Queer in STEM on Autostraddle

My collaborator on the Queer in STEM project and I are flattered to be the subjects of an entire profile over at Autostraddle, part of the great series on “Queered Science” by Vivian Underhill, who also gave us a nice nod in an article for Bitch Magazine. The Autostraddle article gets into the genesis of the project:

Allison had done some work on queer issues previously, on “discrimination in school settings, transnational queer migration, and identity development.” So Jeremy asked Allison what she thought about the idea of a survey of a nation-wide sample of queer scientists – as a social scientist, did she think results like that would be publishable? “I responded, ‘are you asking me to teach you about doing research with human subjects? Sure!'”

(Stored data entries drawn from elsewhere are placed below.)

-- ==== Sys2Proof/Machine/Ops.lean ====
section
/-! DEFINITION. The named operations over memory and registers that the instruction cycle and the instructions share:
the register model (10_state.md R17 to R21), memory (20_memory.md), the primitives of 00_scope.md R14, FETCH, DECODE and indirect resolution (40_instruction_cycle.md
R68 to R70), interrupt entry and return (60_exceptions.md R109, R110), the input device (R117) and the runaway guard
(R103). -/

namespace Sys2Proof.Machine

/-! The register model: a w-bit register read as a signed integer, written by truncation -/

/-- `get()`: the value "sign-extended as a native signed integer" (R19). -/
def Register.get (w : Nat) (v : BitVec w) : Int := v.toInt

/-- `set(v)` "truncates v to width bits and stores it" (R18). -/
def Register.set (w : Nat) (v : Int) : BitVec w := BitVec.ofInt w v

/-- `increment()`: plus one modulo 2^w (R20). -/
def Register.increment {w : Nat} (v : BitVec w) : BitVec w := v + 1

/-! Memory -/

/-- The word a cell list gives an address; an unlisted address reads as `memFill` (R42). -/
def Memory.lookup (m : Memory) (a : Nat) : Word :=
  match m with
  | [] => memFill
  | cell :: rest => if cell.1 = a then cell.2 else Memory.lookup rest a

/-- Puts a cell at its place by address. -/
def Memory.insert (a : Nat) (v : Word) (m : Memory) : Memory :=
  match m with
  | [] => [(a, v)]
  | cell :: rest => if a < cell.1 then (a, v) :: cell :: rest else cell :: Memory.insert a v rest

/-- "read(addr) returns the 16-bit word at addr" (R39). -/
def Memory.read (m : Memory) (a : Addr) : Word := Memory.lookup m a.toNat

/-- "write(addr, value) stores the word" (R39). Writing `memFill` unlists the address, so the form stays canonical. -/
def Memory.write (m : Memory) (a : Addr) (v : Word) : Memory :=
  if v = memFill then m.filter (fun cell => cell.1 != a.toNat)
  else Memory.insert a.toNat v (m.filter (fun cell => cell.1 != a.toNat))

/-- Sets the "has been written" flag of an address (R44). -/
def UsedSet.mark (u : UsedSet) (a : Nat) : UsedSet :=
  match u with
  | [] => [a]
  | b :: rest => if a < b then a :: b :: rest else if a = b then b :: rest else b :: UsedSet.mark rest a

/-- `MemRead(a, 1)` (00_scope.md R13). -/
def State.readMem (s : State) (a : Addr) : Word := s.mem.read a

/-- `MemWrite(a, 1, v)` (00_scope.md R13); "write marks the cell used" (R44). -/
def State.writeMem (a : Addr) (v : Word) (s : State) : State :=
  { s with mem := s.mem.write a v, used := s.used.mark a.toNat }

/-! Engine primitives (00_scope.md R14, R15) -/

/-- `tick(n)`. -/
def State.tick (n : Nat) (s : State) : State := { s with CYC := s.CYC + n }

/-- `halt(reason)`. -/
def State.halt (reason : HaltReason) (s : State) : State :=
  { s with S := false, phase := .halted, haltReason := reason }

/-- `skip` when the condition holds: "PC←PC+1 — never a separate branch target", 12-bit (R14, 10_state.md R20). -/
def State.skipIf (cond : Bool) (s : State) : State := { s with PC := if cond then Register.increment s.PC else s.PC }

/-- `widenPC(p)` (R15): the 16-bit word in which a 12-bit register value is stored. SEXT is the register model's own way:
"read sign-extended, write truncated to 16 bits" (R21). -/
def widenPC (c : Config) (p : Addr) : Word :=
  match c.pcWiden with
  | .sext => Register.set 16 (Register.get 12 p)
  | .zext => p.setWidth 16

/-! The instruction cycle's phases -/

/-- FETCH (40_instruction_cycle.md R68): "AR ← PC; IR ← Memory[AR]; PC ← PC + 1; consumes 2 cycle ticks." -/
def State.fetch (s : State) : State :=
  let s := { s with AR := s.PC }
  let s := { s with IR := s.readMem s.AR }
  let s := { s with PC := Register.increment s.PC, phase := .decode }
  s.tick fetchTicks

/-- DECODE (R69) but for the classification of IR, which is `decode`: D, I and AR take the fields of IR, one tick. -/
def State.decodePhase (s : State) : State :=
  let s := { s with D := opcodeField s.IR, I := indirectField s.IR, AR := addressField s.IR, phase := .execute }
  s.tick decodeTicks

/-- Indirect resolution (R70): exactly one level, bits 15..12 of the pointer word discarded, one tick. -/
def State.resolveIndirect (s : State) : State :=
  let s := { s with AR := addressField (s.readMem s.AR) }
  s.tick indirectTicks

/-! The interrupt controller: entry (60_exceptions.md R109), one operation of three ticks, and the return (R98, R110) -/

/-- "An interrupt is taken at INTERRUPT_CHECK if and only if IEN = 1 and FGI = 1 at that moment" (R108). -/
def State.interruptPending (s : State) : Bool := s.IEN && s.FGI

/-- First tick of R109: `R <- 1; AR <- 0x000; TR <- widenPC(PC)`. -/
def State.entrySavePc (s : State) : State :=
  let s := { s with R := true, AR := 0, TR := widenPC s.config s.PC }
  s.tick 1

/-- Second tick of R109: `MemWrite(AR, 1, TR); PC <- 0x000`. -/
def State.entryStoreReturn (s : State) : State :=
  let s := s.writeMem s.AR s.TR
  let s := { s with PC := 0 }
  s.tick 1

/-- Third tick of R109: `PC <- PC + 1; IEN <- 0; R <- 0`, so that PC = 0x001. -/
def State.entryJump (s : State) : State :=
  let s := { s with PC := Register.increment s.PC, IEN := false, R := false }
  s.tick 1

/-- The interrupt-service sequence (R109): the one way this machine takes an exception. -/
def State.interruptEntry (s : State) : State := s.entrySavePc.entryStoreReturn.entryJump

/-- The return from interrupt (43_input_output.md R98, R110): `AR <- 0x000; PC <- MemRead(AR, 1)[11:0]; IEN <- 1`. -/
def State.interruptReturn (s : State) : State :=
  let s := { s with AR := 0 }
  { s with PC := addressField (s.readMem s.AR), IEN := true }

/-! The input device -/

/-- One delivery attempt of the input device (R117): the event at the cursor is delivered when its trigger is reached and
FGI = 0. No tick. -/
def State.deliverInputEvent (s : State) : State :=
  match s.config.inputEvents[s.EVQ]? with
  | some event =>
    if event.trigger ≤ s.CYC ∧ s.FGI = false then { s with INPR := event.value, FGI := true, EVQ := s.EVQ + 1 } else s
  | none => s

/-! The end of a cycle -/

/-- INTERRUPT_CHECK (R72): the entry test and sequence first, then one delivery attempt. -/
def State.interruptCheck (s : State) : State :=
  let s := { s with phase := .interruptCheck }
  let s := if s.interruptPending then s.interruptEntry else s
  s.deliverInputEvent

/-- The runaway guard (R103): `if CYC >= CYCLE_CEILING` the run ends, else the next FETCH follows. -/
def State.runawayCheck (s : State) : State :=
  if cycleCeiling ≤ s.CYC then s.halt .runaway else { s with phase := .fetch }

/-- What follows EXECUTE (R66): nothing after HLT, else INTERRUPT_CHECK and the runaway guard. -/
def State.finishCycle (s : State) : State := if s.S then s.interruptCheck.runawayCheck else s

/-- The precondition of an instruction cycle (R66): phase = FETCH, S = 1, R = 0. -/
def State.atCycleBoundary (s : State) : Bool := s.phase = .fetch && s.S && !s.R

/-- The engine takes no further step: HALTED (R105), or the run flag is clear (R26: S is read by the engine loop). -/
def State.isHalted (s : State) : Bool := s.phase = .halted || !s.S

end Sys2Proof.Machine
end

There’s even an artist’s rendering of us hard at work in the field:

You should definitely go read the whole thing.◼

Queer in STEM: Out of the lab closet?

Image via Queer in STEM.

The latest update about the results of the Queer in STEM survey looks at how open participants are in personal and professional contexts:

… for many of us, coming out is a daily task. Still, how out we are in a given situation or social group says a lot about how comfortable we are in that context.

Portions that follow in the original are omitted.